I see now that my blogging role may be that of the person who makes everyone else feel better about themselves. One glance here and you can move on smugly thinking, 'Well, things aren't going brilliantly at the moment but at least I'm not as dreary as HER'. Hmm .... not quite how I pictured my future on that sunny afternoon twenty years ago.

Keeping within my guidelines. I was having a row with my husband a couple of weeks ago about the escalating price of cat food and was screaming that I did not 'love' looking after four inside cats and eight outside 'barn' cats. But did it out of a sense of duty and kindness, (words which are obviously totally unfamiliar to him) and, in fact, would be incredibly happy and relieved if they all died and I didn't have to suffer the drudgery any longer. Any fule could see that I obviously meant the 'barn' cats and didn't even mean that - I was only trying to ram home a point to counteract the 'loving it' remark.

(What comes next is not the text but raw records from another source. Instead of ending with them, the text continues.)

/-- R133, R138, R139, R2: the beat in service at a bank ends. A write has stored its value with good parity, and no other word has
changed; a read returns the stored value, or a parity error where its parity is bad. Of a word that nothing has written, both are free
(log entry 4). The arbiter is free and the result returns to the channel (RequestedAndReturnedBeats). With no beat in service nothing
ends (log entry 2). R141, R142: a ready from the device that the X-port beat in service names ends it, a read with the value the
device presents in the width of its profile; any other ready is ignored. The expiry of the ready timeout fails the beat. Either way
the port is free and the measure stops. -/
def Obligations.BeatsEnd : Prop :=
  (∀ (b : BankId) (s : State),
    ((s.arbiter (.bank b)).inService = none → exec (.beatEnd b) s = .next s) ∧
    ∀ beat, (s.arbiter (.bank b)).inService = some beat → beat.offset < (if b = .p0 ∨ b = .p1 then 16384 else 32768) →
      let freed : State :=
        { s with
          ports :=
            { s.ports with
              arbiters := s.ports.arbiters.set (.bank b) { s.arbiter (.bank b) with inService := none } } }
      (beat.isWrite = true → ∃ m, exec (.beatEnd b) s = .next ({ freed with banks := s.banks.set b m }.beatReturns beat .stored) ∧
        bankWord m beat.offset = some ⟨beat.value, true⟩ ∧
        ∀ o, o ≠ beat.offset → bankWord m o = bankWord (s.banks.get b) o) ∧
      (beat.isWrite = false →
        (∀ w, bankWord (s.banks.get b) beat.offset = some w → w.parityGood = true →
          exec (.beatEnd b) s = .next (freed.beatReturns beat (.value w.value))) ∧
        (∀ w, bankWord (s.banks.get b) beat.offset = some w → w.parityGood = false →
          exec (.beatEnd b) s = .next (freed.beatReturns beat .parityError)) ∧
        (bankWord (s.banks.get b) beat.offset = none →
          exec (.beatEnd b) s = .next (freed.beatReturns beat .parityError) ∨
          ∃ v, v.toNat < 2 ^ Config.bankBits b ∧ exec (.beatEnd b) s = .next (freed.beatReturns beat (.value v))))) ∧
  (∀ (d : DeviceId) (v : W24) (s : State),
    ((s.arbiter .xPort).inService = none →
      exec (.ready d v) s = .next s ∧ exec .readyTimeout s = .next s) ∧
    ∀ beat, (s.arbiter .xPort).inService = some beat →
      let freed : State :=
        { s with
          ports :=
            { s.ports with
              arbiters := s.ports.arbiters.set .xPort { s.arbiter .xPort with inService := none }
              measuring := false } }
      (beat.target ≠ .device d → exec (.ready d v) s = .next s) ∧
      (beat.target = .device d →
        (beat.isWrite = true → exec (.ready d v) s = .next (freed.beatReturns beat .stored)) ∧
        (beat.isWrite = false → beat.width = .w24 → exec (.ready d v) s = .next (freed.beatReturns beat (.value v))) ∧
        (beat.isWrite = false → beat.width = .w16 →
          exec (.ready d v) s = .next (freed.beatReturns beat (.value (v &&& 0xFFFF#24))))) ∧
      exec .readyTimeout s = .next (freed.beatReturns beat .timedOut))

A week later my favourite inside cat died suddenly. Two days ago the insanely sweet, tiny 'barn' kitten died from one minute to the next. This morning one of my other inside cats has come in and lain down in the kitchen looking 'strange'. I think if she now dies for no reason I will go mad. I also said last week, 'This house really needs cheering up. I think we should have more animals'.

Don't bother to write any comments about being sorry ... it gets so repetitive. Maybe when I write something cheerful eventually a comment like 'Good!' would be nice.